Выбрать главу

Следует отметить еще одну особенность, от которой я отказался после «Открытой книги», — уникальность, мировое значение научного подвига, неразрывно связанные с сюжетом. В «Двухчасовой прогулке» нет уникальности. Читатель не имеет никакого представления, чем занимается Коншин. Герои этой книги полны стойкости, мужества, глубокого интереса, сильного воображения и такими — это подразумевается — они должны оставаться, занимаясь не только открытиями, обнадеживающими человечество, но и самой будничной, повторяющейся, ежедневной работой.

10

Сюжет, бегло рассказанный на страничке фронтового блокнота, с первого взгляда показался невероятным. Именно поэтому захотелось превратить его в повесть.

Я начал с того, что отправился к адмиралу А. Г. Головко, одному из самых лучших наших флотоводцев, и спросил, не приснился ли мне этот сюжет, записанный со слов одного моряка в 1943 году.

— Может быть, рассказчик сочинил эту историю?

— Нет, — ответил адмирал. — Он рассказал вам правду.

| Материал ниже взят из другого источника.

-- ==== Sys2Proof/Laws/State.lean ====
section
/-! SUPPORT. What each update of the state and of a thread leaves: one lemma per update and field. -/

namespace Sys2Proof.Machine

/-! ### Updates of the state -/

@[simp] theorem State.setPart_th (s : State) (p : Nat) (x : Partition) : (s.setPart p x).th = s.th := rfl
@[simp] theorem State.setPart_cur (s : State) (p : Nat) (x : Partition) : (s.setPart p x).cur = s.cur := rfl
@[simp] theorem State.setPart_parked (s : State) (p : Nat) (x : Partition) : (s.setPart p x).parked = s.parked := rfl
@[simp] theorem State.setPart_cores (s : State) (p : Nat) (x : Partition) : (s.setPart p x).cores = s.cores := rfl
@[simp] theorem State.setPart_clusters (s : State) (p : Nat) (x : Partition) : (s.setPart p x).clusters = s.clusters := rfl
@[simp] theorem State.setPart_mem (s : State) (p : Nat) (x : Partition) : (s.setPart p x).mem = s.mem := rfl
@[simp] theorem State.setPart_poison (s : State) (p : Nat) (x : Partition) : (s.setPart p x).poison = s.poison := rfl
@[simp] theorem State.setPart_late (s : State) (p : Nat) (x : Partition) : (s.setPart p x).late = s.late := rfl
@[simp] theorem State.setPart_frames (s : State) (p : Nat) (x : Partition) : (s.setPart p x).frames = s.frames := rfl
@[simp] theorem State.setPart_log (s : State) (p : Nat) (x : Partition) : (s.setPart p x).log = s.log := rfl
@[simp] theorem State.setPart_monitor (s : State) (p : Nat) (x : Partition) : (s.setPart p x).monitor = s.monitor := rfl
@[simp] theorem State.setPart_regions (s : State) (p : Nat) (x : Partition) : (s.setPart p x).regions = s.regions := rfl
@[simp] theorem State.setPart_tqs (s : State) (p : Nat) (x : Partition) : (s.setPart p x).tqs = s.tqs := rfl
@[simp] theorem State.setPart_devnum (s : State) (p : Nat) (x : Partition) : (s.setPart p x).devnum = s.devnum := rfl
@[simp] theorem State.setPart_linken (s : State) (p : Nat) (x : Partition) : (s.setPart p x).linken = s.linken := rfl
@[simp] theorem State.setPart_route (s : State) (p : Nat) (x : Partition) : (s.setPart p x).route = s.route := rfl
@[simp] theorem State.setPart_linkUp (s : State) (p : Nat) (x : Partition) : (s.setPart p x).linkUp = s.linkUp := rfl
@[simp] theorem State.setPart_bud (s : State) (p : Nat) (x : Partition) : (s.setPart p x).bud = s.bud := rfl
@[simp] theorem State.setPart_ovr (s : State) (p : Nat) (x : Partition) : (s.setPart p x).ovr = s.ovr := rfl
@[simp] theorem State.setPart_served (s : State) (p : Nat) (x : Partition) : (s.setPart p x).served = s.served := rfl
@[simp] theorem State.setPart_decs (s : State) (p : Nat) (x : Partition) : (s.setPart p x).decs = s.decs := rfl
@[simp] theorem State.setPart_dies (s : State) (p : Nat) (x : Partition) : (s.setPart p x).dies = s.dies := rfl
@[simp] theorem State.setPart_zjobs (s : State) (p : Nat) (x : Partition) : (s.setPart p x).zjobs = s.zjobs := rfl
@[simp] theorem State.setPart_colls (s : State) (p : Nat) (x : Partition) : (s.setPart p x).colls = s.colls := rfl
@[simp] theorem State.setPart_fabric (s : State) (p : Nat) (x : Partition) : (s.setPart p x).fabric = s.fabric := rfl
@[simp] theorem State.setPart_unseen (s : State) (p : Nat) (x : Partition) : (s.setPart p x).unseen = s.unseen := rfl
@[simp] theorem State.setPart_loops (s : State) (p : Nat) (x : Partition) : (s.setPart p x).loops = s.loops := rfl
@[simp] theorem State.setPart_ports (s : State) (p : Nat) (x : Partition) : (s.setPart p x).ports = s.ports := rfl
@[simp] theorem State.setPart_kv (s : State) (p : Nat) (x : Partition) : (s.setPart p x).kv = s.kv := rfl
@[simp] theorem State.setPart_slices (s : State) (p : Nat) (x : Partition) : (s.setPart p x).slices = s.slices := rfl
@[simp] theorem State.setPart_msix (s : State) (p : Nat) (x : Partition) : (s.setPart p x).msix = s.msix := rfl
@[simp] theorem State.setPart_reads (s : State) (p : Nat) (x : Partition) : (s.setPart p x).reads = s.reads := rfl
@[simp] theorem State.setPart_sent (s : State) (p : Nat) (x : Partition) : (s.setPart p x).sent = s.sent := rfl
@[simp] theorem State.setPart_plat (s : State) (p : Nat) (x : Partition) : (s.setPart p x).plat = s.plat := rfl
@[simp] theorem State.setPart_agenda (s : State) (p : Nat) (x : Partition) : (s.setPart p x).agenda = s.agenda := rfl
@[simp] theorem State.setPart_chosen (s : State) (p : Nat) (x : Partition) : (s.setPart p x).chosen = s.chosen := rfl
@[simp] theorem State.setPart_boosts (s : State) (p : Nat) (x : Partition) : (s.setPart p x).boosts = s.boosts := rfl
@[simp] theorem State.setPart_free (s : State) (p : Nat) (x : Partition) : (s.setPart p x).free = s.free := rfl

@[simp] theorem State.setCluster_th (s : State) (c : Nat) (x : Cluster) : (s.setCluster c x).th = s.th := rfl
@[simp] theorem State.setCluster_cur (s : State) (c : Nat) (x : Cluster) : (s.setCluster c x).cur = s.cur := rfl
@[simp] theorem State.setCluster_parked (s : State) (c : Nat) (x : Cluster) : (s.setCluster c x).parked = s.parked := rfl
@[simp] theorem State.setCluster_cores (s : State) (c : Nat) (x : Cluster) : (s.setCluster c x).cores = s.cores := rfl
@[simp] theorem State.setCluster_parts (s : State) (c : Nat) (x : Cluster) : (s.setCluster c x).parts = s.parts := rfl
@[simp] theorem State.setCluster_mem (s : State) (c : Nat) (x : Cluster) : (s.setCluster c x).mem = s.mem := rfl
@[simp] theorem State.setCluster_poison (s : State) (c : Nat) (x : Cluster) : (s.setCluster c x).poison = s.poison := rfl
@[simp] theorem State.setCluster_late (s : State) (c : Nat) (x : Cluster) : (s.setCluster c x).late = s.late := rfl
@[simp] theorem State.setCluster_frames (s : State) (c : Nat) (x : Cluster) : (s.setCluster c x).frames = s.frames := rfl
@[simp] theorem State.setCluster_log (s : State) (c : Nat) (x : Cluster) : (s.setCluster c x).log = s.log := rfl
@[simp] theorem State.setCluster_monitor (s : State) (c : Nat) (x : Cluster) : (s.setCluster c x).monitor = s.monitor := rfl
@[simp] theorem State.setCluster_regions (s : State) (c : Nat) (x : Cluster) : (s.setCluster c x).regions = s.regions := rfl
@[simp] theorem State.setCluster_tqs (s : State) (c : Nat) (x : Cluster) : (s.setCluster c x).tqs = s.tqs := rfl
@[simp] theorem State.setCluster_devnum (s : State) (c : Nat) (x : Cluster) : (s.setCluster c x).devnum = s.devnum := rfl
@[simp] theorem State.setCluster_linken (s : State) (c : Nat) (x : Cluster) : (s.setCluster c x).linken = s.linken := rfl
@[simp] theorem State.setCluster_route (s : State) (c : Nat) (x : Cluster) : (s.setCluster c x).route = s.route := rfl
@[simp] theorem State.setCluster_linkUp (s : State) (c : Nat) (x : Cluster) : (s.setCluster c x).linkUp = s.linkUp := rfl
@[simp] theorem State.setCluster_bud (s : State) (c : Nat) (x : Cluster) : (s.setCluster c x).bud = s.bud := rfl
@[simp] theorem State.setCluster_ovr (s : State) (c : Nat) (x : Cluster) : (s.setCluster c x).ovr = s.ovr := rfl
@[simp] theorem State.setCluster_served (s : State) (c : Nat) (x : Cluster) : (s.setCluster c x).served = s.served := rfl
@[simp] theorem State.setCluster_decs (s : State) (c : Nat) (x : Cluster) : (s.setCluster c x).decs = s.decs := rfl
@[simp] theorem State.setCluster_dies (s : State) (c : Nat) (x : Cluster) : (s.setCluster c x).dies = s.dies := rfl
@[simp] theorem State.setCluster_zjobs (s : State) (c : Nat) (x : Cluster) : (s.setCluster c x).zjobs = s.zjobs := rfl
@[simp] theorem State.setCluster_colls (s : State) (c : Nat) (x : Cluster) : (s.setCluster c x).colls = s.colls := rfl
@[simp] theorem State.setCluster_fabric (s : State) (c : Nat) (x : Cluster) : (s.setCluster c x).fabric = s.fabric := rfl
@[simp] theorem State.setCluster_unseen (s : State) (c : Nat) (x : Cluster) : (s.setCluster c x).unseen = s.unseen := rfl
@[simp] theorem State.setCluster_loops (s : State) (c : Nat) (x : Cluster) : (s.setCluster c x).loops = s.loops := rfl
@[simp] theorem State.setCluster_ports (s : State) (c : Nat) (x : Cluster) : (s.setCluster c x).ports = s.ports := rfl
@[simp] theorem State.setCluster_kv (s : State) (c : Nat) (x : Cluster) : (s.setCluster c x).kv = s.kv := rfl
@[simp] theorem State.setCluster_slices (s : State) (c : Nat) (x : Cluster) : (s.setCluster c x).slices = s.slices := rfl
@[simp] theorem State.setCluster_msix (s : State) (c : Nat) (x : Cluster) : (s.setCluster c x).msix = s.msix := rfl
@[simp] theorem State.setCluster_reads (s : State) (c : Nat) (x : Cluster) : (s.setCluster c x).reads = s.reads := rfl
@[simp] theorem State.setCluster_sent (s : State) (c : Nat) (x : Cluster) : (s.setCluster c x).sent = s.sent := rfl
@[simp] theorem State.setCluster_plat (s : State) (c : Nat) (x : Cluster) : (s.setCluster c x).plat = s.plat := rfl
@[simp] theorem State.setCluster_agenda (s : State) (c : Nat) (x : Cluster) : (s.setCluster c x).agenda = s.agenda := rfl
@[simp] theorem State.setCluster_chosen (s : State) (c : Nat) (x : Cluster) : (s.setCluster c x).chosen = s.chosen := rfl
@[simp] theorem State.setCluster_boosts (s : State) (c : Nat) (x : Cluster) : (s.setCluster c x).boosts = s.boosts := rfl
@[simp] theorem State.setCluster_free (s : State) (c : Nat) (x : Cluster) : (s.setCluster c x).free = s.free := rfl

Я взялся за работу немедленно и очень скоро почувствовал, что у меня не хватает — мало сказать, материала — чувства материала, воздуха литературы. Действие происходит на Крайнем Севере, а я не был там без малого двадцать лет. Среди героев — торговые и военные моряки. С торговыми я почти не встречался, а военных знавал давно, работая военкором на Северном флоте.

Я отложил едва начатую работу и по совету А. Г. Головко отправился на Крайний Север.

Нужно было найти очень старый пароход торгового флота, принадлежавший некогда Соловецкому монастырю, — он входил в «божественную» флотилию, состоявшую из трех пароходов: «Вера», «Надежда» и «Любовь». Увы, приехав в Мурманск, я узнал, что его давно отправили на разделочную базу! Мне было предложено осмотреть другой пароход, не менее старый. По всем его каютам и трюмам вместе со мной проворно лазал почтенный, уходящий на пенсию капитан дальнего плавания. Сперва он рассказал историю своей жизни, потом историю парохода — трудно сказать, какая из них была интереснее.

Действие повести происходит на движущемся судне, и необходимо было ясно представить себе его путь — сначала на карте, а потом на деле. В середине дня мы пошли из Мурманска на одну из военно-морских баз на берегу Кольского залива. Я понял в этот день, что не заметил в годы войны всей красоты северной природы — тогда было не до красоты. В то время природа Крайнего Севера взвешивалась на весах — сперва обороны, а потом — наступления.

Писать на быстро идущем катере трудно, но я не отрывал карандаша от блокнота. Команда помогала мне. Рулевой пригласил на мостик, где записывать под свежим ветром стало еще труднее. Моторист, не забывая своих обязанностей, показывал светлые фигуры облаков на темно-синем раскачивающемся небе.

На катере был коренной северянин, старый моряк. В конце концов и он втянулся в наше занятие, обнаружив, к своему удивлению, что сорок лет прожил перед лицом беспрерывно совершающегося чуда.

Вот как выглядело это чудо, когда мы шли на базу: под освещенными снизу неподвижными облаками стоял застывший, тихий пожар, а в глубине этого размазанного, как на полотнах Ван-Гога, пожара другие, легкие облака стремительно летели прямо в каменную линию сопок. Маленькая луна, стоявшая спиной к солнцу, затерялась в огромном, опрокинувшемся овале неба. Все казалось неподвижным в этом овале, и все было в беспрерывном, плывущем движении.

Вернувшись в Мурманск, я встретился с новым консультантом, новым доброжелателем будущей повести — опытным моряком. Но на этот раз разговор шел в другом направлении. Надо было узнать о своих героях больше, чем я хотел сообщить читателю. Для того чтобы отчетливо представить себе человека, о котором ты пишешь, нужны подробности, которые подчас остаются в черновиках, в набросках. Черновик характера — вот понятие, занимающее в рукописи гораздо большее место, чем в книге. Именно в этих черновиках нужно искать ключ к жизни героя, ту сущность, без которой нельзя нарисовать его образ.